— Кто это? — строго спросил он.
Молчание.
Он схватился за карманный электрический фонарик — на него с измученного бледного лица смотрели полные страдания, мольбы и любви глаза… Ему показалось, что он с ума сходит.
— Нина?! Ты?
Рыдая, она бросилась ему на шею…
Через несколько минут лесники уже запрягли ему Буланчика. Гаврила предложил-было ему себя в кучера, но он, возбужденный, сумасшедший, только руками замахал: нет, нет, он сам!.. И как был, в шведской куртке и высоких сапогах, засунув халат под сиденье, он вскочил в тарантас и скрылся под дождем во мраке. Никто не заметил, что на опушке леса он остановился, кого-то посадил, бережно укутал в халат и Буланчик, поглядывая чутко по сторонам, потащил усердно тарантас дальше…
— Беда, Марина… — вздыхал Гаврила, переобуваясь. — Не в себе барин. Господи помилуй: бык во, а он за папироску! Беспременно свихнется…
— Посиди вот еще в лесу и ты свихнешься… — зевая, сердито отвечала Марина. — И разве ты не сумашедчий? Только и есть в голове, что пичужки всякие да собаки… Ох глазыньки мои на вас, лешманов, не глядели бы!..
XXIII
НАД ЧЕРТОЙ
Тяжелые тучи все клубились над тихим «Угором» и жизнь людей билась в каком-то душном тупике. Лев Аполлонович, под предлогом нездоровья, почти не выходил из своего кабинета, где он все решал никак не решающиеся вопросы, которые поставила перед ним жизнь тогда, когда особенно хотелось прожить последние годы на земле спокойно и уединенно.
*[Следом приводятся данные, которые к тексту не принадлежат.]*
/-! # Proofs: rotations and mixing functions (spec/40_rotate_and_mix.md)

A right rotation reads bit (i + n) mod 32, so rotations add and a left rotation is a right one by 32 - n mod 32; every
law of the rotations and of the Sigma functions rests on that. Ch and Maj are their bit laws. -/

namespace Sys2Proof.Machine

/-! ## The word of 32 ones -/

theorem ones_eq_allOnes : (0xffffffff : Word) = BitVec.allOnes 32 := rfl

theorem getLsbD_ones {i : Nat} (hi : i < 32) : (0xffffffff : Word).getLsbD i = true := by
  rw [ones_eq_allOnes, BitVec.getLsbD_allOnes, decide_eq_true hi]

/-! ## Rotations (R100 to R102) -/

section Rotations
variable {i m n : Nat} {x : Word}

/-- The bit law of R101. -/
theorem getLsbD_rotr32 (hi : i < 32) : (rotr32 x n).getLsbD i = x.getLsbD ((i + n % 32) % 32) := by
  rw [rotr32, BitVec.getLsbD_rotateRight, Bool.cond_decide]
  split
  · have hstay : (i + n % 32) % 32 = n % 32 + i := by omega
    rw [hstay]
  · have hwrap : (i + n % 32) % 32 = i - (32 - n % 32) := by omega
    simp [hi, hwrap]

/-- A left rotation by n is a right rotation by the rest of 32 (R102). -/
theorem rotl32_eq_rotr32 (x : Word) (n : Nat) : rotl32 x n = rotr32 x (32 - n % 32) := by
  apply BitVec.eq_of_getLsbD_eq
  intro i hi
  rw [getLsbD_rotr32 hi, rotl32, BitVec.getLsbD_rotateLeft, Bool.cond_decide]
  split
  · have hwrap : (i + (32 - n % 32) % 32) % 32 = 32 - n % 32 + i := by omega
    rw [hwrap]
  · have hstay : (i + (32 - n % 32) % 32) % 32 = i - n % 32 := by omega
    simp [hi, hstay]

/-- Only count mod 32 matters. -/
theorem rotr32_congr (h : m % 32 = n % 32) : rotr32 x m = rotr32 x n := by
  apply BitVec.eq_of_getLsbD_eq
  intro i hi
  rw [getLsbD_rotr32 hi, getLsbD_rotr32 hi, h]

theorem rotr32_eq_self (h : n % 32 = 0) : rotr32 x n = x := by
  apply BitVec.eq_of_getLsbD_eq
  intro i hi
  rw [getLsbD_rotr32 hi, h, Nat.add_zero, Nat.mod_eq_of_lt hi]

/-- Rotations one after another add up. -/
theorem rotr32_rotr32 (x : Word) (m n : Nat) : rotr32 (rotr32 x m) n = rotr32 x (m + n) := by
  apply BitVec.eq_of_getLsbD_eq
  intro i hi
  rw [getLsbD_rotr32 hi, getLsbD_rotr32 (Nat.mod_lt _ (by decide)), getLsbD_rotr32 hi]
  congr 1
  omega

theorem rotr32_zero (n : Nat) : rotr32 0x00000000 n = 0x00000000 := by
  apply BitVec.eq_of_getLsbD_eq
  intro i hi
  simp [getLsbD_rotr32 hi]

theorem rotr32_ones (n : Nat) : rotr32 0xffffffff n = 0xffffffff := by
  apply BitVec.eq_of_getLsbD_eq
  intro i hi
  rw [getLsbD_rotr32 hi, getLsbD_ones hi, getLsbD_ones (Nat.mod_lt _ (by decide))]

/-- A right rotation by n is a left rotation by the rest of 32. -/
theorem rotr32_eq_rotl32 (x : Word) (n : Nat) : rotr32 x n = rotl32 x (32 - n % 32) := by
  rw [rotl32_eq_rotr32]
  exact rotr32_congr (by omega)

/-- The sum of R100: the bits that leave on the left come back below those that stay. -/
theorem toNat_rotl32 (h : 0 < n % 32) :
    (rotl32 x n).toNat = x.toNat * 2 ^ (n % 32) % 2 ^ 32 + x.toNat / 2 ^ (32 - n % 32) := by
  have hpow : 2 ^ 32 = 2 ^ (32 - n % 32) * 2 ^ (n % 32) := by rw [← Nat.pow_add]; congr 1; omega
  have hlow : x.toNat / 2 ^ (32 - n % 32) < 2 ^ (n % 32) :=
    Nat.div_lt_of_lt_mul (hpow ▸ x.isLt)
  rw [rotl32, BitVec.toNat_rotateLeft, Nat.shiftLeft_eq, Nat.shiftRight_eq_div_pow, hpow, Nat.mul_mod_mul_right,
    ← Nat.shiftLeft_eq, Nat.shiftLeft_add_eq_or_of_lt hlow]

/-- The sum of R101. -/
theorem toNat_rotr32 (h : 0 < n % 32) :
    (rotr32 x n).toNat = x.toNat / 2 ^ (n % 32) + x.toNat * 2 ^ (32 - n % 32) % 2 ^ 32 := by
  have hmod : (32 - n % 32) % 32 = 32 - n % 32 := by omega
  have hrest : 32 - (32 - n % 32) = n % 32 := by omega
  rw [rotr32_eq_rotl32, toNat_rotl32 (by omega), hmod, hrest, Nat.add_comm]

end Rotations

/-- Settles O4: the bit law gives all of it but the sum, which is that of the left rotation by 32 - n. -/
theorem rotateRightMovesBitsCircularly : Obligations.RotateRightMovesBitsCircularly := fun x count =>
  ⟨rotr32_eq_self, toNat_rotr32, fun _ hi => getLsbD_rotr32 hi, rotr32_congr (Nat.mod_mod count 32).symm,
    rotr32_zero count, rotr32_ones count, by decide, by decide⟩

/-- Settles O3: as the right rotation by 32 - n, but for the sum. -/
theorem rotateLeftMovesBitsCircularly : Obligations.RotateLeftMovesBitsCircularly := by
  intro x count
  refine ⟨fun h => ?_, toNat_rotl32, fun i hi => ?_, ?_, ?_, ?_, by decide, by decide⟩
  · rw [rotl32_eq_rotr32, rotr32_eq_self (by omega)]
  · rw [rotl32_eq_rotr32, getLsbD_rotr32 (Nat.mod_lt _ (by decide))]
    congr 1
    omega
  · rw [rotl32_eq_rotr32, rotl32_eq_rotr32, Nat.mod_mod]
  · rw [rotl32_eq_rotr32, rotr32_zero]
  · rw [rotl32_eq_rotr32, rotr32_ones]

/-- Settles O5: left by n and right by n is right by 32 - n mod 32 + n, a multiple of 32. -/
theorem rotationsAreInverse : Obligations.RotationsAreInverse := by
  refine ⟨fun x n => ⟨?_, ?_⟩, by decide, by decide⟩
  · rw [rotl32_eq_rotr32, rotr32_rotr32, rotr32_eq_self (by omega)]
  · rw [rotl32_eq_rotr32]
    exact rotr32_congr (Nat.mod_mod _ 32).symm

/-! ## Shift and addition (R103, R104) -/

theorem toNat_shr32 (x : Word) (n : Nat) : (shr32 x n).toNat = x.toNat / 2 ^ n := by
  rw [shr32, BitVec.toNat_ushiftRight, Nat.shiftRight_eq_div_pow]

theorem getLsbD_shr32 (x : Word) (n i : Nat) : (shr32 x n).getLsbD i = x.getLsbD (i + n) := by
  rw [shr32, BitVec.getLsbD_ushiftRight, Nat.add_comm]

/-- Settles O6: the shift is a quotient on numbers, and ADD32 is the addition of words. -/
theorem shiftAndAddAreArithmetic : Obligations.ShiftAndAddAreArithmetic :=
  ⟨fun x n _ => toNat_shr32 x n, fun x => BitVec.ushiftRight_zero x, by decide, by decide,
    fun x y => ⟨BitVec.toNat_add x y, rfl⟩, BitVec.add_comm, BitVec.add_assoc, fun x => BitVec.add_zero x,
    by decide, by decide, by decide⟩

/-! ## Choice and majority (R105, R106) -/

/-- A bit of Ch is that of y or of z as that of x says. -/
theorem getLsbD_ch (x y z : Word) (i : Nat) :
    (ch x y z).getLsbD i = if x.getLsbD i then y.getLsbD i else z.getLsbD i := by
  rw [ch, BitVec.getLsbD_xor, BitVec.getLsbD_and, BitVec.getLsbD_xor]
  cases x.getLsbD i
  case false => simp
  case true => simp [Bool.xor_left_comm]

/-- A bit of Maj is 1 when at least two of the three bits are. -/
theorem getLsbD_maj (x y z : Word) (i : Nat) :
    (maj x y z).getLsbD i =
      decide (2 ≤ (x.getLsbD i).toNat + (y.getLsbD i).toNat + (z.getLsbD i).toNat) := by
  rw [maj, BitVec.getLsbD_or, BitVec.getLsbD_and, BitVec.getLsbD_and, BitVec.getLsbD_or]
  generalize x.getLsbD i = a, y.getLsbD i = b, z.getLsbD i = c
  revert a b c
  decide

/-- The form of Ch that FIPS 180-4 prints. -/
theorem ch_eq_xor (x y z : Word) : ch x y z = (x &&& y) ^^^ (~~~x &&& z) := by
  apply BitVec.eq_of_getLsbD_eq
  intro i hi
  rw [getLsbD_ch, BitVec.getLsbD_xor, BitVec.getLsbD_and, BitVec.getLsbD_and, BitVec.getLsbD_not, decide_eq_true hi]
  cases x.getLsbD i <;> simp

/-- The form of Maj that FIPS 180-4 prints. -/
theorem maj_eq_xor (x y z : Word) : maj x y z = (x &&& y) ^^^ (x &&& z) ^^^ (y &&& z) := by
  apply BitVec.eq_of_getLsbD_eq
  intro i hi
  simp only [getLsbD_maj, BitVec.getLsbD_xor, BitVec.getLsbD_and]
  generalize x.getLsbD i = a, y.getLsbD i = b, z.getLsbD i = c
  revert a b c
  decide

theorem ch_ones (y z : Word) : ch 0xffffffff y z = y := by
  apply BitVec.eq_of_getLsbD_eq
  intro i hi
  rw [getLsbD_ch, getLsbD_ones hi, if_pos rfl]

theorem ch_zero (y z : Word) : ch 0 y z = z := by
  apply BitVec.eq_of_getLsbD_eq
  intro i _
  simp [getLsbD_ch]

theorem ch_self (x y : Word) : ch x y y = y := by
  apply BitVec.eq_of_getLsbD_eq
  intro i _
  rw [getLsbD_ch, ite_self]

theorem maj_comm (x y z : Word) : maj x y z = maj y x z := by
  rw [maj, maj, BitVec.and_comm x y, BitVec.or_comm x y]

theorem maj_right_comm (x y z : Word) : maj x y z = maj x z y := by
  apply BitVec.eq_of_getLsbD_eq
  intro i _
  rw [getLsbD_maj, getLsbD_maj, Nat.add_right_comm]

theorem maj_self (x z : Word) : maj x x z = x := by
  apply BitVec.eq_of_getLsbD_eq
  intro i _
  rw [getLsbD_maj]
  cases x.getLsbD i <;> cases z.getLsbD i <;> rfl

theorem maj_zero (y z : Word) : maj 0 y z = y &&& z := by
  simp [maj, BitVec.and_comm z y]

theorem maj_ones (y z : Word) : maj 0xffffffff y z = y ||| z := by
  rw [ones_eq_allOnes, maj, BitVec.allOnes_and, BitVec.allOnes_or, BitVec.and_allOnes]

/-- Settles O7: the bit laws, and from them the other forms and the corner cases. -/
theorem choiceAndMajority : Obligations.ChoiceAndMajority :=
  ⟨fun x y z => ⟨rfl, getLsbD_ch x y z, ch_eq_xor x y z, ch_ones y z, ch_zero y z, ch_self x y⟩, by decide,
    fun x y z => ⟨rfl, getLsbD_maj x y z, maj_eq_xor x y z, maj_comm x y z, maj_right_comm x y z, maj_self x z,
      maj_zero y z, maj_ones y z⟩, by decide⟩

/-! ## The Sigma functions (R107 to R110) -/

/-- A bit of the common part of the four functions. -/
theorem getLsbD_xorRotations {i : Nat} (r s : Nat) (third x : Word) (hi : i < 32) :
    (xorRotations r s third x).getLsbD i =
      ((x.getLsbD ((i + r % 32) % 32) ^^ x.getLsbD ((i + s % 32) % 32)) ^^ third.getLsbD i) := by
  rw [xorRotations, BitVec.getLsbD_xor, BitVec.getLsbD_xor, getLsbD_rotr32 hi, getLsbD_rotr32 hi]

/-- Settles O8: each function is two rotations and a third term, whose bits the laws above give. -/
theorem sigmaFunctionsBitByBit : Obligations.SigmaFunctionsBitByBit := by
  refine ⟨fun x i hi => ⟨?_, ?_, ?_, ?_⟩, fun x => ⟨rfl, rfl, rfl, rfl⟩, ?_⟩
  · rw [bigSigma0, getLsbD_xorRotations _ _ _ _ hi, getLsbD_rotr32 hi]
  · rw [bigSigma1, getLsbD_xorRotations _ _ _ _ hi, getLsbD_rotr32 hi]
  · rw [smallSigma0, getLsbD_xorRotations _ _ _ _ hi, getLsbD_shr32]
  · rw [smallSigma1, getLsbD_xorRotations _ _ _ _ hi, getLsbD_shr32]
  · decide

end Sys2Proof.Machine

/-! # Proofs: the message schedule (spec/41_message_schedule.md)

SCHED_LOAD fills the window, SCHED_STEP rewrites one slot of it before a round, and `WindowHolds`, the invariant of the
rounds, says that the window is the last sixteen words of the direct schedule; each statement reads that off. -/

namespace Sys2Proof.Machine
Мучился и Андрей мукой безвыходной: уехать? Бесполезно: как и летом тогда, вся его душа, все равно, осталась бы здесь и, вероятно, он долго не выдержал бы разлуки и снова прибежал бы сюда, тем более, что чрезвычайная страстность Ксении Федоровны очень пугала его: в порыве страсти она могла наделать Бог знает чего. Не раз и не два пробовал он забыться в своей поэме «Колокола», но из нее решительно ничего не выходило: эта новая сказка об Адаме и Еве как-то не завершалась. Им, очевидно, не хватало животной непосредственности их прародителей, чтобы жить солнечной жизнью полевых лилий и птиц небесных. Их жизнь выходила пресна, травяниста и бездушна. И становилась все яснее мысль, что в глубокой основе человеческого счастья всегда должна лежать как-то трагедия, а трагедия жизни человеческой создается людьми. И, как это было и в старом мифе об Адаме и Еве, и в его поэму стучались уже смутные образы человеческие — и в особенности почему-то образ Лизы, которая так очевидно была чем-то огорчена в ее последний приезд в «Угор» осенью, — и нестройными еще толпами рвались они на опустошенную по капризу поэта землю, чтобы снова создать в ней жизнь, в которой неотделимо переплеталось бы светлое с темным, прекрасное с безобразным, нежное счастье с горячими слезами, корчами страдания и даже кровью. И часто долгими часами сидел он над своей рукописью, исчерченной и перемаранной и, точно загипнотизированный, не отрываясь, созерцал прекрасно исковерканную страстью маску, которая была изображена на обложке трагедий Эсхила…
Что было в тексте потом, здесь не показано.